PearsonChiSquareTest[foo, DiscreteUniformDistribution[{0, 2}],
"TestDataTable"]
We find that our test statistic is 1.63479... compared to a chi-
squared distribution with two degrees of freedom. The resulting p-
value is 0.44158... (That is, only 44.158...% of data drawn from
the uniform distribution would have output counts closer to the
expected value than these.) This data is not sufficiently
extreme to reject that it is drawn from the uniform distribution.
*)
It is possible to implement this entirely in (arbitrary precision) integers. But this cannot be done (exactly) in finite precision since the random bit source may conspire to require arbitrarily large read-ahead to resolve to which side of a bin boundary the interval eventually falls. (Although, such long read ahead is exponentially unlikely -- at each new bit, either the interval falls entirely to one side of the boundary or it does not, with equal probability.)
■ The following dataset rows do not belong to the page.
-- ==== Sys2Proof/Machine/RouteOps.lean ====
section
/-! DEFINITION. The Route Engine's operations: costs, chains, withdrawal, the recompute queue, the engine, the computed column
(R41 to R58). -/

namespace Sys2Proof.Machine

/-! ### Costs and walking minutes (R41, R61). -/

/-- A kind's factor, in quarters (R41). -/
def kindFactor : SegKind → Nat
  | .corridor => 4
  | .openDeck => 5
  | .ramp => 6
  | .lift => 8
  | .stair => 12

/-- The cost of a segment (R41). -/
def segmentCost (length : Nat) (kind : SegKind) : Nat := (length * kindFactor kind + 3) / 4

/-- Walking minutes: a number, or the phrase in its place (R61). -/
inductive Walking where
  | minutes (n : Nat)
  | phrase (p : Nat)
  deriving DecidableEq, Repr

/-- The walking minutes for a distance in a mode (R61). -/
def walking (m : Mode) (d : Option Nat) : Walking :=
  match d with
  | none => .phrase (if m = .normal then 11 else 1)
  | some 0 => .phrase 2
  | some d => if d ≤ 4425 then .minutes ((d + 74) / 75) else .phrase 3

/-! ### Columns and the queue (R43, R49 to R52). -/

/-- A column's state. -/
def Routes.col (r : Routes) (t : Nat) : ColState := Table.get .empty r.cols t

/-- Sets a column's state. -/
def Routes.setCol (t : Nat) (c : ColState) (r : Routes) : Routes := { r with cols := Table.set .empty r.cols t c }

/-- The column is queued. -/
def Routes.isQueued (r : Routes) (t : Nat) : Bool := r.queue.any fun q => q.column = t

/-- The column is being computed. -/
def Routes.inFlight (r : Routes) (t : Nat) : Bool := r.engine.any fun c => c.column = t

/-- Inserts a column by joining order. -/
def insertByOrder (q : QueuedCol) : List QueuedCol → List QueuedCol
  | [] => [q]
  | p :: rest => if p.order ≤ q.order then p :: insertByOrder q rest else q :: p :: rest

/-- The queue in joining order. -/
def byOrder : List QueuedCol → List QueuedCol
  | [] => []
  | q :: rest => insertByOrder q (byOrder rest)

/-- The order of the queue in a mode: joining order, in DRILL and MUSTER the station columns ahead (R50). -/
def orderQueue (m : Mode) (queue : List QueuedCol) : List QueuedCol :=
  match m with
  | .normal => byOrder queue
  | _ => byOrder (queue.filter (·.column < 16)) ++ byOrder (queue.filter (16 ≤ ·.column))

/-- Renumbers the joining orders 0, 1, 2 and so on, keeping their order (R49). -/
def renumber (queue : List QueuedCol) : List QueuedCol :=
  queue.map fun q => { q with order := (queue.filter (·.order < q.order)).length }

/-- The engine takes the head of the queue, or becomes IDLE (R52). -/
def Routes.takeHead (r : Routes) : Routes :=
  match r.queue with
  | [] => { r with engine := none }
  | q :: rest => { r with queue := rest, engine := some { column := q.column } }

/-- An IDLE engine takes the column that joins at once (R52). -/
def Routes.kick (r : Routes) : Routes := if r.engine.isNone then r.takeHead else r

/-- A column takes its place at the tail of its class with the next joining order (R49, R50). -/
def Routes.enqueue (m : Mode) (t : Nat) (r : Routes) : Routes :=
  let r := if 65535 ≤ r.joinCount then { r with queue := renumber r.queue, joinCount := r.queue.length }
    else { r with joinCount := r.joinCount + 1 }
  { r with queue := orderQueue m (r.queue ++ [{ column := t, order := r.joinCount }]) }

/-- A column joins the queue unless it is queued or being computed (R49, R52). -/
def Routes.join (m : Mode) (t : Nat) (r : Routes) : Routes :=
  if r.isQueued t || r.inFlight t then r else (r.enqueue m t).kick

/-- A computation ends: the engine takes the next head, or becomes IDLE (R52). The ROUTES notice is the event's (R57). -/
def Routes.endComputation (r : Routes) : Routes := { r with engine := none }.takeHead

/-- A computation in flight is overtaken (R54). -/
def Routes.overtake (r : Routes) : Routes :=
  { r with engine := r.engine.map fun c => { c with overtaken := true } }

/-- A change of the Route Engine's own state inside an event. -/
def Ev.onRoutes (f : Routes → Routes) (e : Ev) : Ev := { e with routes := f e.routes }

/-- Column t is marked STALE: the Composer is told of a column that was VALID, and the column joins the queue (R49). -/
def Ev.markColumn (t : Nat) (e : Ev) : Ev :=
  let told := if e.routes.col t = .valid then e.tell (.column t) else e
  told.onRoutes fun r => (r.setCol t .stale).join e.mode.mode t

/-- The present columns, in ascending number (R43, R49). -/
def Routes.presentColumns (r : Routes) : List Nat := (List.range Config.targets).filter fun t => r.col t ≠ .empty

/-- Every present column is marked STALE (R49). -/
def Ev.markAll (e : Ev) : Ev := e.routes.presentColumns.foldl (fun e t => e.markColumn t) e

/-- A graph change marks every present column STALE and a column in flight overtaken (R49, R54). -/
def Ev.graphChanged (e : Ev) : Ev := (e.onRoutes Routes.overtake).markAll

/-! ### Chains (R44). -/

/-- The end of segment s that is not x, as the index describes it (R44). -/
def Graph.otherEnd (g : Graph) (s x : Nat) : Option Nat := (g.segment s).map fun r => if r.endA = x then r.endB else r.endA

/-- A set of broken hops: segment, from, to (R45). -/
abbrev BrokenHops := Nat → Nat → Nat → Bool

/-- The chain of the cell at x of column t, its target node `goal`, contains a broken hop or passes through a node of `bad`; a
chain has at most 191 hops (R44). -/
def chainBroken (st : Store) (g : Graph) (t goal : Nat) (bad : List Nat) (broken : BrokenHops) : Nat → Nat → Bool
  | 0, _ => true
  | fuel + 1, x =>
    bad.contains x ||
      (x ≠ goal &&
        match (st.cell t x).next with
        | none => true
        | some s =>
          match g.otherEnd s x with
          | none => true
          | some y => broken s x y || chainBroken st g t goal bad broken fuel y)

/-- The nodes of the present cells of a column, ascending (R42). -/
def Store.presentCells (st : Store) (t : Nat) : List Nat :=
  (List.range Config.nodes).filter fun x => (st.cell t x).dist.isSome

/-- A withdrawal reads a present cell; a damaged cell joins it, with the STORE notice of a finding (R6, R45). -/
def Ev.readCellFor (t : Nat) (p : Ev × List Nat) (x : Nat) : Ev × List Nat :=
  match p.1.store.read (.cell t x) [cellWord t x] with
  | (st, .content) => ({ p.1 with store := st }, p.2)
  | (st, .damaged) => ({ p.1 with store := st }, p.2 ++ [x])
  | (st, .finding) => ({ p.1 with store := st }.notice .store, p.2 ++ [x])

/-- A withdrawal in column t, which is not EMPTY: the present cells whose chains hold a broken hop, or pass through a node of
`bad` or through a cell that its own reads find damaged, are written empty, and damaged cells mark the column (R45, R47).
`g` gives the ends as they stood before the cause. -/
def Ev.withdrawColumn (g : Graph) (bad : List Nat) (broken : BrokenHops) (t : Nat) (e : Ev) : Ev :=
  if e.routes.col t = .empty then e else
  let xs := e.store.presentCells t
  let (e, found) := xs.foldl (Ev.readCellFor t) (e, [])
  let goal := (g.targetNode t).getD Config.nodes
  let gone := xs.filter (chainBroken e.store g t goal (bad ++ found) broken Config.nodes)
  let written := e.onStore fun st => st.emptyCells t gone
  let told := if gone.isEmpty then written else written.tell (.column t)
  if found.isEmpty then told else told.markColumn t

/-- A withdrawal in every column (R45). -/
def Ev.withdraw (g : Graph) (broken : BrokenHops) (e : Ev) : Ev :=
  (List.range Config.targets).foldl (fun e t => e.withdrawColumn g [] broken t) e

/-! ### Damage (R39, R47). -/

/-- Segment s has been found damaged: both hops break, every column is marked, a column in flight is overtaken, the Composer
is told (R39). -/
def Ev.segmentDamaged (s : Nat) (e : Ev) : Ev :=
  let ends := ((e.graph.segment s).map fun r => [r.endA, r.endB]).getD []
  ((e.withdraw e.graph fun seg _ _ => seg = s).graphChanged).tell (.segment ends)

/-- Cell (t, x) has been found damaged: it and the cells whose chains pass through x are withdrawn, and a column that is not
EMPTY is marked STALE and joins the queue (R47). -/
def Ev.cellDamaged (t x : Nat) (e : Ev) : Ev :=
  let e := e.withdrawColumn e.graph [x] (fun _ _ _ => false) t
  let e := e.onStore fun st => st.emptyCells t [x]
  if e.routes.col t = .empty then e else (e.tell (.column t)).markColumn t

/-! ### Targets (R34, R35, R43, R51, R55). -/

/-- A computation has ended: the engine goes on, and an engine that becomes IDLE sets the ROUTES notice (R52, R57). -/
def Ev.endComputation (e : Ev) : Ev :=
  let e := e.onRoutes Routes.endComputation
  if e.routes.engine.isNone then e.notice .routes else e

/-- Target t becomes PRESENT: its column passes from EMPTY to STALE and joins the queue (R34, R43). -/
def Ev.targetPut (t : Nat) (e : Ev) : Ev := e.onRoutes fun r => (r.setCol t .stale).join e.mode.mode t

/-- Target t's node has changed: every cell of its column is withdrawn, a computation of it in flight is abandoned, and the
column is marked STALE and queued (R34, R55; log 17). -/
def Ev.targetMoved (t : Nat) (e : Ev) : Ev :=
  let e := (e.onStore fun st => st.emptyCells t (List.range Config.nodes)).tell (.column t)
  if e.routes.inFlight t then
    (e.onRoutes fun r => { (r.setCol t .stale).enqueue e.mode.mode t with engine := none }).endComputation
  else e.markColumn t

/-- Target t is gone: its column becomes EMPTY with its cells, leaves the queue, and a computation of it in flight is
abandoned (R35, R43, R51, R55). -/
def Ev.targetGone (t : Nat) (e : Ev) : Ev :=
  let e := e.onStore fun st => st.emptyCells t (List.range Config.nodes)
  let abandoned := e.routes.inFlight t
  let e := e.onRoutes fun r => { r.setCol t .empty with queue := r.queue.filter fun q => q.column ≠ t }
  if abandoned then e.endComputation else e

/-! ### The computation (R42, R52). -/

/-- A walk by one segment in a direction in which it is traversable. -/
structure Arc where
  segment : Nat
  start : Nat
  finish : Nat
  cost : Nat
  deriving DecidableEq, Repr

/-- The arcs of segment s in a mode, both ends PRESENT (R28, R42). -/
def Store.arcsOf (st : Store) (m : Mode) (s : Nat) : List Arc :=
  let r := st.segRec s
  let arc (x y : Nat) : List Arc :=
    if st.traversable m s x y && st.present .node x && st.present .node y then
      [{ segment := s, start := x, finish := y, cost := segmentCost r.length r.kind }]
    else []
  arc r.endA r.endB ++ arc r.endB r.endA

/-- Every arc of the graph, in ascending segment number. -/
def Store.arcs (st : Store) (m : Mode) : List Arc := (List.range Config.segments).flatMap (st.arcsOf m)

/-- One arc improves the distance at its start. -/
def relax (d : Table (Option Nat)) (a : Arc) : Table (Option Nat) :=
  match Table.get none d a.finish with
  | none => d
  | some dy =>
    match Table.get none d a.start with
    | none => Table.set none d a.start (some (a.cost + dy))
    | some dx => if a.cost + dy < dx then Table.set none d a.start (some (a.cost + dy)) else d

/-- Passes over the arcs until nothing improves; a path has at most 191 segments, so 191 passes are enough (R42). -/
def distances (arcs : List Arc) : Nat → Table (Option Nat) → Table (Option Nat)
  | 0, d => d
  | fuel + 1, d =>
    let d' := arcs.foldl relax d
    if d' = d then d else distances arcs fuel d'

/-- The cell at x of a column with target node `goal`: the least distance, and the lowest-numbered segment of a least path
(R42). -/
def computedCell (arcs : List Arc) (goal : Nat) (d : Table (Option Nat)) (x : Nat) : Cell :=
  if x = goal then { dist := some 0, next := none } else
  match Table.get none d x with
  | none => {}
  | some dx =>
    { dist := some dx
      next := (arcs.find? fun a => a.start = x && (Table.get none d a.finish).map (a.cost + ·) = some dx).map Arc.segment }

/-- The computed column of target t in a mode (R42). -/
def computedColumn (st : Store) (g : Graph) (m : Mode) (t : Nat) : Nat → Cell :=
  let arcs := st.arcs m
  match g.targetNode t with
  | none => fun _ => {}
  | some goal => computedCell arcs goal (distances arcs 191 [(goal, some 0)])

/-- Installs the column in flight, whole (R56). -/
def Ev.install (t : Nat) (e : Ev) : Ev :=
  let cells := computedColumn e.store e.graph e.mode.mode t
  ((e.onStore fun st => st.writeCells t (List.range Config.nodes) cells).onRoutes (Routes.setCol t .valid)).tell (.column t)

/-- The computation in flight reads one segment (R52). -/
def Ev.readSegment (s : Nat) (e : Ev) : Ev :=
  ((e.readWhole (.slot .segment s)).1).onRoutes fun r =>
    { r with engine := r.engine.map fun c => { c with read := c.read ++ [s] } }

/-- The segments that the computation in flight has still to read (R52). DESIGN CHOICE: COMPUTATION_COMPLETES makes these reads in
ascending segment number; R52 gives no order, which shows in the first damaged record (log 43). -/
def State.unreadSegments (s : State) : List Nat :=
  match s.routes.engine with
  | none => []
  | some c => (List.range Config.segments).filter fun k =>
      s.store.present .segment k && !s.store.isDamaged (.slot .segment k) && !c.read.contains k

/-- The Graph Table's reactions to the segments found damaged. -/
def Ev.reactSegments (e : Ev) : Ev :=
  e.found.foldl (fun e p =>
    match p with
    | .slot .segment s => e.segmentDamaged s
    | _ => e) { e with found := [] }

/-- The computation ends by completion: the rest of its reads (logs 18, 43), then the installation, or the column rejoins the queue
(R52, R54, R56, R57). -/
def Ev.completeComputation (e : Ev) : Ev :=
  let e := (e.unreadSegments.foldl (fun e s => e.readSegment s) e).reactSegments
  match e.routes.engine with
  | none => e
  | some c =>
    if c.overtaken then
      (e.onRoutes fun r => { r with engine := none }.enqueue e.mode.mode c.column).endComputation
    else (e.install c.column).endComputation

/-! ### The mode change and RESTART (R48, R62). -/

/-- The Graph Table reads the availability of segment s for the classes of a mode change (R4, R25, R29). A segment that the
read finds damaged has its hops withdrawn by the Graph Table's reaction, in the same event (R39). -/
def Ev.readAvailability (e : Ev) (s : Nat) : Ev := (e.read (.slot .segment s) [slotWord .segment s 1]).1

/-- The Route Engine's steps at a mode change, taken in the new mode (R29, R48). -/
def Ev.routesModeChange (old : Mode) (e : Ev) : Ev :=
  let e := (e.judgedByChange old e.mode.mode).foldl Ev.readAvailability e
  let closed : BrokenHops := fun s _ _ => e.closedByChange old e.mode.mode s
  let e := ((e.withdraw e.graph closed).onRoutes Routes.overtake).markAll
  e.onRoutes fun r => { r with queue := orderQueue e.mode.mode r.queue }

/-- RESTART abandons the computation, clears the queue and the joining count, and marks every present column STALE (R62). -/
def Ev.routesRestart (e : Ev) : Ev :=
  (e.onRoutes fun r => { r with queue := [], joinCount := 0, engine := none }).markAll

end Sys2Proof.Machine
end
user21820's answer is an approximate implementation of this idea, representing the interval as $\left[ \frac{p}{q}, \frac{p+1}{q} \right)$ in integers $p$ and $q$, "barber-poling" the integers in $[0,q-1)$ so that incrementing $p$ increments the represented output value ($p=0$ represents the left $c/q$-wide subinterval corresponding to $v=0$, $p=1$ represents the left $c/q$-wide subinterval corresponding to $v=1$, ..., $p=c-1$ represents the left $c/q$-wide subinterval corresponding to $v = c-1$, $p=c$ represents the second $c/q$-wide subinterval corresponding to $v=0$, and so on ...). Note that this can't represent an interval inside a single bin until $q \geq c$. Also, at the end, when ready to select an output bin, the interval represented by $p$ and $q$ is (very, very likely) less than a unit wide, but $p$ and $q$ are altered to exactly match the bin with integer divisions. (This side-steps the need for arbitrary precision integers by (very, very likely) discarding a fractional bit on each output.)